- [Your task]:
When you reach the line with "def State.settleBurst (s" in the data below, begin printing lines exactly, and stop once the line with "let run := if" has been printed.

Saved data entries
- - -
-- ==== Sys2Proof/Machine/Receive.lean ====
section
/-! DEFINITION. Burst reception, stray light, presets, alignment and upstream messages (02_pon_line_framing.md R41 to R63;
03_activation_and_ranging.md R82, R91 to R94; 10_twin_protection.md R345, R348, R353; 09_encryption_and_keys.md R311). -/

namespace Sys2Proof.Machine

set_option autoImplicit false

/-- Update of a preset (Table of R63). -/
def State.setPreset (s : State) (p : Fin 32) (sd slot : Nat) (x : Preset) : State :=
  { s with pon := { s.pon with presets := Tab.set (fun _ => Preset.none) s.pon.presets ((p.val * 2 + sd) * 256 + slot) x } }

/-- BURST_START (R50): the next burst in order of arrival begins, and the preset of its ONU is loaded, valid or not; with none
stored the receiver starts from the neutral setting. In a quiet span no preset is loaded (R392). A ranging burst is awaited in
its own window. -/
def execBurstStart (p : Fin 32) (sd : Side) (s : State) : Host.Outcome State Fault Refusal :=
  if s.flt.safe then ok s else
  let x := s.side p sd.n
  match x.rxq with
  | [] => ok s
  | e :: t =>
    let load := if x.rx = .quiet then RxLoop.quiet else if (s.preset p sd.n e.burst.onu).known then RxLoop.burst (some e.burst.onu) else RxLoop.burst none
    ok (s.setSide p sd.n { x with rxq := t, cur := if e.burst.ordinary then some e else none, found := none, missed := false, rx := load })

/-- Best of the candidate delimiters, as (offset, bit errors), within the half-width and tolerance: fewest errors, then
earliest (R54, R55). -/
def bestDelim (w tol : Nat) (cands : List (Int × Nat)) : Option Int :=
  ((cands.filter (fun c => decide (c.1.natAbs ≤ w) && decide (c.2 ≤ tol))).foldl (fun (best : Option (Int × Nat)) c =>
    match best with
    | none => some c
    | some b => if c.2 < b.2 ∨ (c.2 = b.2 ∧ c.1 < b.1) then some c else best) none).map (·.1)

/-- Insertion into a rising list. -/
def insertInt (x : Int) : List Int → List Int
  | [] => [x]
  | y :: t => if x ≤ y then x :: y :: t else y :: insertInt x t

/-- Median of a list: of an even number the mean of the middle two, rounded (R590). -/
def median (l : List Int) : Int :=
  let q := l.foldl (fun a x => insertInt x a) []
  let n := q.length
  if n % 2 = 1 then q[n / 2]?.getD 0 else roundDiv (q[n / 2 - 1]?.getD 0 + q[n / 2]?.getD 0) 2

/-- US_ADJ of a side in 50G bit periods (Table 10-16). -/
def State.usAdj (s : State) (p : Fin 32) (sd : Nat) : Int :=
  if sd = 0 then s.rdInt (Reg.TWN_PORT_W1.US_ADJ50 p.val) else s.rdInt (Reg.TWN_PORT_W2.US_ADJ10 p.val)

/-- Store of US_ADJ. -/
def State.setUsAdj (s : State) (p : Fin 32) (sd : Nat) (v : Int) : State :=
  if sd = 0 then s.wr (Reg.TWN_PORT_W1.US_ADJ50 p.val) (intBits 24 v) else s.wr (Reg.TWN_PORT_W2.US_ADJ10 p.val) (intBits 24 v)

/-- 50G bit periods of one bit at a rate row. -/
def periods (row : Nat) : Int := if row = 3 then 5 else upb row

/-- The bursts of frame `n` have wide windows (R353). -/
def PonSide.wideAt (x : PonSide) (n : Nat) : Bool := x.wide != 0 && (match x.wideFrom with | some k => decide (k ≤ n) | none => false)

/-- WIDE_WINDOW_ADJUST (R353): after the bursts of frame `n` in wide windows, US_ADJ takes the median of the offsets found,
or, with none found, the windows stay wide for a further frame, for at most 8. -/
def State.wideDone (s : State) (p : Fin 32) (sd n : Nat) : State :=
  let x := s.side p sd
  let k := p.val * 2 + sd
  let offs := Tab.get (fun _ => []) s.twn.wideOffs k
  if x.wideAt n = false then s
  else if offs = [] then (s.setSide p sd { x with wide := x.wide - 1 }).inc Cnt.TWN_WIDE_EMPTY
  else
    let s1 := (s.setSide p sd { x with wide := 0 }).setUsAdj p sd (s.usAdj p sd + median offs)
    { s1 with twn := { s1.twn with wideOffs := Tab.set (fun _ => []) s1.twn.wideOffs k [] } }

/-- A burst of a side was received: the loss run ends and the US_LOSS cause with it (R61). -/
def State.sideHeard (s : State) (p : Fin 32) (sd : Nat) : State :=
  let f := if sd = 0 then Reg.PT_US_STATUS.US_LOSS50 p.val else Reg.PT_US_STATUS.US_LOSS10 p.val
  ((s.setSide p sd { s.side p sd with lossRun := 0 }).wr f 0).endCause .US_LOSS (srcPt p) sd

/-- The frame now being sent noted as one in which a burst was received (SEEN50, SEEN10 of Table 10-4). -/
def State.markHeard (s : State) (p : Fin 32) (sd : Nat) : State :=
  let x := s.side p sd
  if x.heard.contains (s.sfc p) then s else s.setSide p sd { x with heard := (s.sfc p :: x.heard).take 4 }

/-- An ordinary burst of frame `n` is settled, received or missed (R61): a frame whose bursts are all settled with none
received lengthens the loss run. -/
def State.settleBurst (s : State) (p : Fin 32) (sd n : Nat) (got : Bool) : State :=
  let s0 := if got then (s.sideHeard p sd).markHeard p sd else s
  let x := s0.side p sd
  let fs := x.ordFrames.map (fun f => if f.1 = n then (f.1, f.2.1 - 1, f.2.2 || got) else f)
  let done := fs.find? (fun f => decide (f.1 = n) && decide (f.2.1 = 0))
  let rest := fs.filter (fun f => f.2.1 ≠ 0)
  match done with
  | none => s0.setSide p sd { x with ordFrames := fs }
  | some f =>
    let run := if f.2.2 then 0 else x.lossRun + 1
    (s0.setSide p sd { x with ordFrames := rest, lossRun := run, lossSfc := if run = 3 then n else x.lossSfc }).wideDone p sd n

/-- Request of a re-ranging grant (R91, R92): one at a time, and none while a new EqD is on its way; no shadow asks for
one (R349). -/
def State.requestRerange (s : State) (p : Fin 32) (i : Nat) (hold : Bool) : State :=
  let x := s.slot p i
  if s.owned p.val = true ∧ x.state = .active ∧ x.range = .none ∧ x.newEqd = none then s.setSlot p i { x with range := .due, hold := x.hold || hold, tries := 0 } else s

/-- BURST_MISSED (R52, R57, R61, R88, R89, R92, R93, R95, R491): counted, toward PM and LOST, and a missed SHORT burst
invalidates the preset. A burst of a map built before a hold is not counted, but for one of the map whose re-ranging response
asked for it. A shadow counts it and takes no activation action (R349). -/
def State.burstMissed (s : State) (p : Fin 32) (sd : Nat) (e : Exp) : State :=
  let i := e.burst.onu
  let x := s.slot p i
  let held := decide (e.sfc < x.holdFrom) && decide (x.respAt ≠ some e.sfc)
  let s1 := if held then s else
    let s1 := (s.inc (Cnt.PT_BURSTS_MISSED p.val sd)).pmMod (onuRec p i) (fun a => { a with miss := a.miss + 1 })
    if x.state = .active ∧ e.burst.kind ≠ .ploam then s1.pmMod (portRec p sd) (fun a => { a with miss := a.miss + 1 }) else s1
  let s2 := if e.short then
      (s1.setPreset p sd i { s1.preset p sd i with valid := false }).inc (Cnt.PT_PRESET_MISS p.val sd)
    else s1
  let s3 := s2.settleBurst p sd e.sfc false
  let x := s3.slot p i
  if held || s3.shadow p then s3
  else
    let s4 := s3.setSlot p i { x with missed := min 255 (x.missed + 1), seen := none }
    if x.state = .active then
      let s5 := if s4.lobBursts p ≤ x.missed + 1 then s4.toLost p i else s4
      match x.seen with
      | some wide => s5.requestRerange p i wide
      | none => s5
    else s4

/-- Window half-width at the close: wide after a takeover (Table 10-6). -/
def wideWidth (row : Nat) : Nat := match row with | 0 => 64 | 1 => 48 | _ => 32

/-- DELIM_WINDOW_CLOSE (R54 to R57): the best delimiter of the window is accepted, or the burst is missed. `cands` are
the delimiters correlated, as (position minus P, bit errors). -/
def execDelimWindowClose (p : Fin 32) (sd : Side) (cands : List (Int × Nat)) (s : State) : Host.Outcome State Fault Refusal :=
  let x := s.side p sd.n
  match x.cur with
  | none => ok s
  | some e =>
    if x.found.isSome || x.missed then ok s
    else
      let w := if x.wideAt e.sfc then wideWidth e.burst.row else e.wide
      match bestDelim w (min 8 (s.rd (Reg.PT_US_CFG.DELIM_TOL p.val))) cands with
      | some d => ok (s.setSide p sd.n { x with found := some d })
      | none => ok ((s.setSide p sd.n { x with missed := true }).burstMissed p sd.n e)

/-- Mean of the last 8 recorded offsets in eighths of a bit, none before 8 are recorded (R91, DEDUCED, log entry 16). -/
def Slot.sum8 (x : Slot) : Option Int := if x.offs.length < 8 then none else some (x.offs.foldl (· + ·) 0)

/-- ARRIVAL_TRACKING and EQD_TRIM (R91, R93, R94): the offset is recorded; one above RERANGE_THR asks for a re-ranging
grant, above 64 bits with the hold of R93; a mean at or above TRIM_THR trims EqD, which never occurs with TRIM_THR at or above
RERANGE_THR (Table 3-5). -/
def State.track (s : State) (p : Fin 32) (sd i : Nat) (d : Int) : State :=
  let x := s.slot p i
  let s1 := s.setSlot p i { x with offs := (x.offs ++ [d]).drop (x.offs.length + 1 - 8) }
  if s.rerangeThr p < d.natAbs then s1.requestRerange p i (decide (64 < d.natAbs))
  else
    let y := s1.slot p i
    match y.sum8 with
    | none => s1
    | some t =>
      if y.range = .none ∧ y.newEqd = none ∧ s.trimThr p < s.rerangeThr p ∧ 8 * s.trimThr p ≤ t.natAbs then
        (s1.inc (Cnt.ACT_EQD_TRIMS p.val sd)).holdFor p i (y.eqd - roundDiv t 8)
      else s1

/-- LOST_RECOVERED (Table 3-4): a burst of a LOST ONU received in its window returns it to ACTIVE with EqD unchanged. -/
def State.recover (s : State) (p : Fin 32) (i : Nat) : State :=
  let x := s.slot p i
  ((s.setSlot p i { x with state := .active, offs := [], missed := 0, tries := 0 }).dropAnn (slotKey p i)).inc (Cnt.ACT_LOST_RECOVERED p.val x.side)

/-- MEAN_O of an ONU in eighths of a bit at its rate: the owner's mean offset of the mirrored slot table, 0 with none. -/
def State.meanO (s : State) (p : Fin 32) (i : Nat) : Int := ((s.slot p i).sum8).getD 0

/-- The sample of R345 in ps, from the arrival offset `d` of an ordinary burst, reckoned from a position that holds US_ADJ
(R348). -/
def State.deltaSampleOf (s : State) (p : Fin 32) (sd : Nat) (e : Exp) (d : Int) : Int :=
  let phi := (s.twinTree p).offO - s.rdInt (Reg.PT_PHASE.OFFSET p.val)
  let eighths := 8 * s.usAdj p sd + (8 * d - s.meanO p e.burst.onu) * periods e.burst.row - 8 * phi
  roundDiv (eighths * 10000000) (8 * 497664) + s.rdInt Reg.TWN_TAU.TAU

/-- DELTA_SAMPLE (R345, R347): a sample within 5 ns of DELTA is accepted; DELTA is the mean of the last 1,024. The first sample has no DELTA to be held against (DEDUCED, log entry 15). -/
def State.deltaSample (s : State) (p : Fin 32) (v : Int) : State :=
  let t := s.twinTree p
  let old := s.rdInt (Reg.TWN_PORT_W0.DELTA p.val)
  if t.samples ≠ [] ∧ 5000 < (v - old).natAbs then s.inc Cnt.TWN_DELTA_REJECT
  else
    let l := (t.samples ++ [(v, s.now)]).drop (t.samples.length + 1 - 65535)
    let last := l.drop (l.length - 1024)
    let d := roundDiv (last.foldl (fun a x => a + x.1) 0) last.length
    let s1 := (s.setTwinTree p { t with samples := l }).wr (Reg.TWN_PORT_W0.DELTA p.val) (intBits 32 d)
    if 50000000 < d.natAbs ∧ old.natAbs ≤ 50000000 then
      s1.raise .DELTA_RANGE ⟨.TWN, 0⟩ (portAddr p 0 (intBits 32 (roundDiv d 1000))) else s1

/-- US_ADJ of a shadow tree (R348): the mean arrival offset of the side's last 64 ordinary bursts, less each ONU's mean. -/
def State.adjSample (s : State) (p : Fin 32) (sd : Nat) (e : Exp) (d : Int) : State :=
  let k := p.val * 2 + sd
  let v := s.usAdj p sd + (d - roundDiv (s.meanO p e.burst.onu) 8) * periods e.burst.row
  let l0 := Tab.get (fun _ => []) s.twn.adj k ++ [v]
  let l := l0.drop (l0.length - 64)
  let s1 : State := { s with twn := { s.twn with adj := Tab.set (fun _ => []) s.twn.adj k l } }
  s1.setUsAdj p sd (roundDiv (l.foldl (· + ·) 0) l.length)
- - -
- [Final answer]:
def State.settleBurst (s : State) (p : Fin 32) (sd n : Nat) (got : Bool) : State :=
  let s0 := if got then (s.sideHeard p sd).markHeard p sd else s
  let x := s0.side p sd
  let fs := x.ordFrames.map (fun f => if f.1 = n then (f.1, f.2.1 - 1, f.2.2 || got) else f)
  let done := fs.find? (fun f => decide (f.1 = n) && decide (f.2.1 = 0))
  let rest := fs.filter (fun f => f.2.1 ≠ 0)
  match done with
  | none => s0.setSide p sd { x with ordFrames := fs }
  | some f =>
    let run := if f.2.2 then 0 else x.lossRun + 1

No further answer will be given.